Assignment.
In the data below, one line contains "theorem test_decode_andReg : decode" and a later one contains "theorem test_decode_ldI : decode". Print both, with every line between them, exactly and alone.

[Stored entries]

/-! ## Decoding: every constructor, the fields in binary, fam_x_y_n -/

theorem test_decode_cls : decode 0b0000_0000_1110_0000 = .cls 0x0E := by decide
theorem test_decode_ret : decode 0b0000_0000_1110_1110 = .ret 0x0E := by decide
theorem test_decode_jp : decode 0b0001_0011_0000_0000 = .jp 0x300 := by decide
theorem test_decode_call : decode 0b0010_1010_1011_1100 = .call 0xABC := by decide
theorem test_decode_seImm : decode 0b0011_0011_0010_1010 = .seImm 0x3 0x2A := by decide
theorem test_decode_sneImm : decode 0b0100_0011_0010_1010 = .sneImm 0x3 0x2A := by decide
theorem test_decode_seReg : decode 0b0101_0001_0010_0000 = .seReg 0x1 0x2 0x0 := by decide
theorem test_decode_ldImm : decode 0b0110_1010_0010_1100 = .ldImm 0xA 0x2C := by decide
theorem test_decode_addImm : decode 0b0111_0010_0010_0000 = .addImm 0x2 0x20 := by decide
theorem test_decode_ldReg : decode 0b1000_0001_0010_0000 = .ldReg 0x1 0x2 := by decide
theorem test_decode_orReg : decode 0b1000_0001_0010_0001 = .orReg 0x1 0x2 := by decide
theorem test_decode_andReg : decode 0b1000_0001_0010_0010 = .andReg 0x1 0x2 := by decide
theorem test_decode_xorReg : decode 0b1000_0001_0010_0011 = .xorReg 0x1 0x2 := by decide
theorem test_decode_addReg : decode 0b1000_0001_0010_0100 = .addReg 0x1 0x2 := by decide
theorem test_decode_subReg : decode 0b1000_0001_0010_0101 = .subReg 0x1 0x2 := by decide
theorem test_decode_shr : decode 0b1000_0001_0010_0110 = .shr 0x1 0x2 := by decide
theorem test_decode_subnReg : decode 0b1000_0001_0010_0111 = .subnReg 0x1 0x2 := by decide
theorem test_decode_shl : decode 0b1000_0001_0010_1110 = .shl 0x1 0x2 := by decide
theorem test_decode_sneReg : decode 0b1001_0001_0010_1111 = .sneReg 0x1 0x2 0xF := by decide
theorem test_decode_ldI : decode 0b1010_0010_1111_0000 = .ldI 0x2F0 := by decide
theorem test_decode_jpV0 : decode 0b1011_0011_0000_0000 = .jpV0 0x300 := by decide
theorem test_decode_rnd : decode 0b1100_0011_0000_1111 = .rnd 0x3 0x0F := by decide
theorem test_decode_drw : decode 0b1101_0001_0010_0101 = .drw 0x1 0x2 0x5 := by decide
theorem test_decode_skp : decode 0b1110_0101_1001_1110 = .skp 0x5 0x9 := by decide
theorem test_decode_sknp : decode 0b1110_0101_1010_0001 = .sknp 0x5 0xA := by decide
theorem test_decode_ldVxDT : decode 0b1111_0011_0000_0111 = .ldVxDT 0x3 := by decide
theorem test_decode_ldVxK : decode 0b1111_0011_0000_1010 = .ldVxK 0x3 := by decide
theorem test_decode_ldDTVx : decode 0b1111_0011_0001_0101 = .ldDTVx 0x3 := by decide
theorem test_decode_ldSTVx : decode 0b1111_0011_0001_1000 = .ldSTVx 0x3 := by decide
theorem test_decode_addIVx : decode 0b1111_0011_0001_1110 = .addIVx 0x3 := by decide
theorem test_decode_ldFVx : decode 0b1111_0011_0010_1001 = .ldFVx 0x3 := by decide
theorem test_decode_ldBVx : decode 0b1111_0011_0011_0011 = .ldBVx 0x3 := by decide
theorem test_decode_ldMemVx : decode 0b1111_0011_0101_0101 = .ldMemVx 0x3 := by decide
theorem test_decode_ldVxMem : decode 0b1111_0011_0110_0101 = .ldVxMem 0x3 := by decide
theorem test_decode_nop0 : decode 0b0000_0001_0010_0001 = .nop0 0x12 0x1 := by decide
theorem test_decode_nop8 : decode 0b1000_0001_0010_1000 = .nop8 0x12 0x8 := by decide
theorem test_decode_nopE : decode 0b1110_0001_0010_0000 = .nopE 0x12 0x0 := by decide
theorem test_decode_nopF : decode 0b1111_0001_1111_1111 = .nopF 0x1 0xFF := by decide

...

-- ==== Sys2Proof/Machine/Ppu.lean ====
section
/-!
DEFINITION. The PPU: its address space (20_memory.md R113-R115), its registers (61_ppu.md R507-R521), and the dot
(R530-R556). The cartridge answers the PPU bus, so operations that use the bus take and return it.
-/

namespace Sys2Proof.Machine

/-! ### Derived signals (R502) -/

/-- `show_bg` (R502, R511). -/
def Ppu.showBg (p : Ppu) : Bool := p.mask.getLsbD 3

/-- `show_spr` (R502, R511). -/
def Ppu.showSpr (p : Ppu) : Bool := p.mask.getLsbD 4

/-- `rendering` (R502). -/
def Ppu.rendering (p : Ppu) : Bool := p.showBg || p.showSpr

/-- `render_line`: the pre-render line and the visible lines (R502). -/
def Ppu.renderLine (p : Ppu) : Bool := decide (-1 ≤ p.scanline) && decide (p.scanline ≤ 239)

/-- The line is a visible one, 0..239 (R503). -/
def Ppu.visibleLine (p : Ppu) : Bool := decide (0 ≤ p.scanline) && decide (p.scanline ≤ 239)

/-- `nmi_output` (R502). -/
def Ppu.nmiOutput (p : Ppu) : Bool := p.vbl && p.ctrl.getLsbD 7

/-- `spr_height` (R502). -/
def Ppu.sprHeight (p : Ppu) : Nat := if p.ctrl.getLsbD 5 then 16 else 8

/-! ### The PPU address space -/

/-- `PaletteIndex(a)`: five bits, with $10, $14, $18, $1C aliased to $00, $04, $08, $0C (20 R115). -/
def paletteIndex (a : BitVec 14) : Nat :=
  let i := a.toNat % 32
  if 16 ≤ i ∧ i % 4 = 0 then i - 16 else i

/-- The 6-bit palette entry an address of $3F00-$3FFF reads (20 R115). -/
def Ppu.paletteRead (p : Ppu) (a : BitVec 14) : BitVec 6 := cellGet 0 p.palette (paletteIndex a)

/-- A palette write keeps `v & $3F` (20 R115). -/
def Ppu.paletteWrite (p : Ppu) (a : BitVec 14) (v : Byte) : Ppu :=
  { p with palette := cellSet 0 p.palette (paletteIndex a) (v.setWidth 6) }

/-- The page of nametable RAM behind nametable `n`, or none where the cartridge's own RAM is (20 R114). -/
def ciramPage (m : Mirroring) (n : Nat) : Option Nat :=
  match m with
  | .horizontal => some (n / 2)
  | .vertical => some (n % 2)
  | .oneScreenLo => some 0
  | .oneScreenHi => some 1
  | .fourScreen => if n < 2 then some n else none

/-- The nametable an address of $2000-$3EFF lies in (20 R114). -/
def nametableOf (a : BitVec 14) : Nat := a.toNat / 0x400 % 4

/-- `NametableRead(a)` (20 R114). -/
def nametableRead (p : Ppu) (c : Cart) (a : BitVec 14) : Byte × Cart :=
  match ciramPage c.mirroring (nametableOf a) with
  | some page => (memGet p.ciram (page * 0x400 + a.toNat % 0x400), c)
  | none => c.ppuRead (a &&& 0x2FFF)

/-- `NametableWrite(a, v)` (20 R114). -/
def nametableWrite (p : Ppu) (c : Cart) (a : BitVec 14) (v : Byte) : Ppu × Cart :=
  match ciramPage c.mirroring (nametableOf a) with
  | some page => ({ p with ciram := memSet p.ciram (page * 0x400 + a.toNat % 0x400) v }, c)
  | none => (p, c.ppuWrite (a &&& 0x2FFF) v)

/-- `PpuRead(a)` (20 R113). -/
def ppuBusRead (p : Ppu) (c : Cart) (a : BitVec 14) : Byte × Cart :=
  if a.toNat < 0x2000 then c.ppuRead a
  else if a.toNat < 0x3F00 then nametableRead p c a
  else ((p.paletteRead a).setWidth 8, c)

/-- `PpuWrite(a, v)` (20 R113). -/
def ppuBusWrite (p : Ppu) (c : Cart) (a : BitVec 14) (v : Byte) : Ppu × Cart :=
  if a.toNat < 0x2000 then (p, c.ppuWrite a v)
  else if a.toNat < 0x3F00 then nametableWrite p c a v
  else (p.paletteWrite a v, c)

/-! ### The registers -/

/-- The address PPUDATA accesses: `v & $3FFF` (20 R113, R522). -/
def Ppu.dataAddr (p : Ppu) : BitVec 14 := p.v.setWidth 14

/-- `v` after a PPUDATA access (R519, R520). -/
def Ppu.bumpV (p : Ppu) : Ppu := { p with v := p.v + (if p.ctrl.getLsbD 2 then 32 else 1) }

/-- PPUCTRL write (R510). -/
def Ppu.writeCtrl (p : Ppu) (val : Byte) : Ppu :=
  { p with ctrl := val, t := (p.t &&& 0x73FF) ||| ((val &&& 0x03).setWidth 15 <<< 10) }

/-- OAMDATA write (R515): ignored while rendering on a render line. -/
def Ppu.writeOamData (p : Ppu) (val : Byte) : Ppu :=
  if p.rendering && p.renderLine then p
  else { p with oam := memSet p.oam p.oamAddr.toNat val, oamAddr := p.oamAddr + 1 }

---

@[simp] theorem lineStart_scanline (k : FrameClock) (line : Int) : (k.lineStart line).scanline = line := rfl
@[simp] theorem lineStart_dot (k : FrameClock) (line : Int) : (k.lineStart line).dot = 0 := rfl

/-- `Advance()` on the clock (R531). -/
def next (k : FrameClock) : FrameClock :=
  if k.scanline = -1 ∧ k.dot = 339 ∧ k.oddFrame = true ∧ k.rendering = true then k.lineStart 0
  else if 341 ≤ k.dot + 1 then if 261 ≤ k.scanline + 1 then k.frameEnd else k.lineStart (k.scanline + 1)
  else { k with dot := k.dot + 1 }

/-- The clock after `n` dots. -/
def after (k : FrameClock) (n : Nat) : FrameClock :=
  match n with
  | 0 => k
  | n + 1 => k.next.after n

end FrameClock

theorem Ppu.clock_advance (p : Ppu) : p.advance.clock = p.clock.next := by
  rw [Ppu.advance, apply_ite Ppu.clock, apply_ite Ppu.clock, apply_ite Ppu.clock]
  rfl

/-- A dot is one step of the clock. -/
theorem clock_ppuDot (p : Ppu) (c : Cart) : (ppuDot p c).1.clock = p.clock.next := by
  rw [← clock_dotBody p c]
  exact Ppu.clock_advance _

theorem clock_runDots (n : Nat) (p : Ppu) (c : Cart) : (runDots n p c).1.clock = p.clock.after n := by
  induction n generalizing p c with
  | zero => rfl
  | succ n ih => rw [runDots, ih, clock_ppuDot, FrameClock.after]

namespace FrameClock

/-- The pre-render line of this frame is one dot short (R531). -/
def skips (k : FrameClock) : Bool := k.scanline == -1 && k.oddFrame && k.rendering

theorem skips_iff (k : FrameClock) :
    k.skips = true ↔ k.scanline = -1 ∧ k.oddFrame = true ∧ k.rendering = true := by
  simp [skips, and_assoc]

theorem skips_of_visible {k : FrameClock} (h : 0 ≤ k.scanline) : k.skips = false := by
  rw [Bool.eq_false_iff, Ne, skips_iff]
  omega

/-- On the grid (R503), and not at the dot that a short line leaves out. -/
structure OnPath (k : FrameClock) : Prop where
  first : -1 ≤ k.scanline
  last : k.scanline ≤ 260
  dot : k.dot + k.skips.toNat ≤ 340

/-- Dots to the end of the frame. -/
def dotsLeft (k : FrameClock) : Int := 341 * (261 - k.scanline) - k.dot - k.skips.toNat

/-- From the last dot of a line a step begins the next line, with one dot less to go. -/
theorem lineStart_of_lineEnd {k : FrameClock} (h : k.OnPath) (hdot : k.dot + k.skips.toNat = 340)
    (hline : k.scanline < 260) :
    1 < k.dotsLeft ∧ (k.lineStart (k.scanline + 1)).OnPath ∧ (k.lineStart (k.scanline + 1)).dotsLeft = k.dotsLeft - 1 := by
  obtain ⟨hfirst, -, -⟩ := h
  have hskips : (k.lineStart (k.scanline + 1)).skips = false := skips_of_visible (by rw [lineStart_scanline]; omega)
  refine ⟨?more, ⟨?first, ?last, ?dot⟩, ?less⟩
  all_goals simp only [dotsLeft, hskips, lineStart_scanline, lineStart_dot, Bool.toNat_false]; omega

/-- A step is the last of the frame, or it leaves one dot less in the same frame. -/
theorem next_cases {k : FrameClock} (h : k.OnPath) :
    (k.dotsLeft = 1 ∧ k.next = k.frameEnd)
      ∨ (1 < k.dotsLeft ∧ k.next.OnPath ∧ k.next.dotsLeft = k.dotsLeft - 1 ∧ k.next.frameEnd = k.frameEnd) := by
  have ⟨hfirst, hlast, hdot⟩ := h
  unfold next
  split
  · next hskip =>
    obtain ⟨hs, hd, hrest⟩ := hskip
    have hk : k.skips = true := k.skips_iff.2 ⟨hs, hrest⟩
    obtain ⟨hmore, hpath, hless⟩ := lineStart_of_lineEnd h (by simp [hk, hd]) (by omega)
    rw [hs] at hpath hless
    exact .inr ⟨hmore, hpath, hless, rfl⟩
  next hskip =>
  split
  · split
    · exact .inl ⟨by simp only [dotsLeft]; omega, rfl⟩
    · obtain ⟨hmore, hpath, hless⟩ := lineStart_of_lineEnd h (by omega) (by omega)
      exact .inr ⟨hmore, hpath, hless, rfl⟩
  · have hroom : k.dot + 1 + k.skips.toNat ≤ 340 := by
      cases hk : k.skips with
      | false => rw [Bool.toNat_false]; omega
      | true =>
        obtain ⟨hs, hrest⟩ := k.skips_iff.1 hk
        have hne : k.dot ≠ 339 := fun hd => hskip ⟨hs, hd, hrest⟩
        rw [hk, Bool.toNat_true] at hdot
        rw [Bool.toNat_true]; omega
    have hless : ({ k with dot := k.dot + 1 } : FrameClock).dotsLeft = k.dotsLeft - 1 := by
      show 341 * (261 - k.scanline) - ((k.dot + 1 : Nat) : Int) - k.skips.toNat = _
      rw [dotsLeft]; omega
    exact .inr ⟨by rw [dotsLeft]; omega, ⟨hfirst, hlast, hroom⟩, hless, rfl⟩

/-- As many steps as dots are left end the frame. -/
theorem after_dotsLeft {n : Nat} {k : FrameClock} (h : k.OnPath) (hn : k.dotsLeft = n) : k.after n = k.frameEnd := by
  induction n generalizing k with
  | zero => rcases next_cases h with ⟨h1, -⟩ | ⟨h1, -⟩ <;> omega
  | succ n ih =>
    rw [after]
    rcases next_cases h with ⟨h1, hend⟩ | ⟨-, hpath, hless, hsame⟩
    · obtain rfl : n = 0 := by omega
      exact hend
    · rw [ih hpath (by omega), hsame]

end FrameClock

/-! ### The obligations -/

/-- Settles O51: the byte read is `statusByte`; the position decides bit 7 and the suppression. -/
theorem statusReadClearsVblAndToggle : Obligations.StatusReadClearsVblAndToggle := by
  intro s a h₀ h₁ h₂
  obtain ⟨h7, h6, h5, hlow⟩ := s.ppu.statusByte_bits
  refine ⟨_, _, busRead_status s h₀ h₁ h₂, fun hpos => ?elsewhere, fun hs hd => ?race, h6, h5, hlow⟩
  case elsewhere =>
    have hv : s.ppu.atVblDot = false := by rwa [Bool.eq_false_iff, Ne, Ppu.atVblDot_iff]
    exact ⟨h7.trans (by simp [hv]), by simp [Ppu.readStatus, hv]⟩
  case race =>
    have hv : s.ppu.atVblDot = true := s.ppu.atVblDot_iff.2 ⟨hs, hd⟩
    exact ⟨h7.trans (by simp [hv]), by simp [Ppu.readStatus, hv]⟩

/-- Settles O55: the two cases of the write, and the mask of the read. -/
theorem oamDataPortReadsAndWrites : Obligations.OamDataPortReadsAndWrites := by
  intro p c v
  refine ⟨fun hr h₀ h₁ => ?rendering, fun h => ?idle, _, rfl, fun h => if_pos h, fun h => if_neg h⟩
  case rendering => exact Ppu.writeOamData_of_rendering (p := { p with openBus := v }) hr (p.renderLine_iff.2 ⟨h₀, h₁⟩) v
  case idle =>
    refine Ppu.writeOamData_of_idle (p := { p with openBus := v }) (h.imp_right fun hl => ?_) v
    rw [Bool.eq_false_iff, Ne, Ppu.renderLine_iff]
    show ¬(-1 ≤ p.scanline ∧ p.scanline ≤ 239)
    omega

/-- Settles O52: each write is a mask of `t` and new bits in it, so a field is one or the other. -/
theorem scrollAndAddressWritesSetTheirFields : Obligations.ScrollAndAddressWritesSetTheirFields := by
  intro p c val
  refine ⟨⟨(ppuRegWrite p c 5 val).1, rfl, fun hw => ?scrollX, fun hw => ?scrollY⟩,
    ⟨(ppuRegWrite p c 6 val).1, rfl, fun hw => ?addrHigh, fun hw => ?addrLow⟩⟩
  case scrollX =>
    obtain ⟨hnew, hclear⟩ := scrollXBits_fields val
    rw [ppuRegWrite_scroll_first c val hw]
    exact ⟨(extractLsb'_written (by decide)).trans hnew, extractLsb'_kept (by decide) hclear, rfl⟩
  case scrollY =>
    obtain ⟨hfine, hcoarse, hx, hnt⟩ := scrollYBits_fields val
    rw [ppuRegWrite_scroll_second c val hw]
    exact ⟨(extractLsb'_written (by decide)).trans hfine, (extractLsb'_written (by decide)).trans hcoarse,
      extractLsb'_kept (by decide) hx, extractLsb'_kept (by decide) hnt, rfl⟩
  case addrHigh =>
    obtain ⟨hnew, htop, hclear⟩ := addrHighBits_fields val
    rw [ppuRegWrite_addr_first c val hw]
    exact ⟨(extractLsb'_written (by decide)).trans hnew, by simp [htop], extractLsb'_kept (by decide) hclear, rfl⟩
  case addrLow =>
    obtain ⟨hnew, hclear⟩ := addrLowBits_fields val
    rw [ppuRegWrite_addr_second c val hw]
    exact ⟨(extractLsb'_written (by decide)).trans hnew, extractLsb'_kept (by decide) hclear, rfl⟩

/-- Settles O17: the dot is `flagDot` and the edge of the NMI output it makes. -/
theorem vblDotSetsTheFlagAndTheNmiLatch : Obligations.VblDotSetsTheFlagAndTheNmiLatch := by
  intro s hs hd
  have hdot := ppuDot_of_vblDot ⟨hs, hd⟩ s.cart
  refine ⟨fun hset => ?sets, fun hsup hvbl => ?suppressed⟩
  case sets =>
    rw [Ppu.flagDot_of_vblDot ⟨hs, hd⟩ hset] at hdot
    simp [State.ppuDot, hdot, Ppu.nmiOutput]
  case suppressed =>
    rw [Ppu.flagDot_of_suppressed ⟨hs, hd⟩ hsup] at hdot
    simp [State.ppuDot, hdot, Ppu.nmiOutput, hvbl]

Output for this task.
theorem test_decode_andReg : decode 0b1000_0001_0010_0010 = .andReg 0x1 0x2 := by decide
theorem test_decode_xorReg : decode 0b1000_0001_0010_0011 = .xorReg 0x1 0x2 := by decide
theorem test_decode_addReg : decode 0b1000_0001_0010_0100 = .addReg 0x1 0x2 := by decide
theorem test_decode_subReg : decode 0b1000_0001_0010_0101 = .subReg 0x1 0x2 := by decide
theorem test_decode_shr : decode 0b1000_0001_0010_0110 = .shr 0x1 0x2 := by decide
theorem test_decode_subnReg : decode 0b1000_0001_0010_0111 = .subnReg 0x1 0x2 := by decide
theorem test_decode_shl : decode 0b1000_0001_0010_1110 = .shl 0x1 0x2 := by decide
theorem test_decode_sneReg : decode 0b1001_0001_0010_1111 = .sneReg 0x1 0x2 0xF := by decide
theorem test_decode_ldI : decode 0b1010_0010_1111_0000 = .ldI 0x2F0 := by decide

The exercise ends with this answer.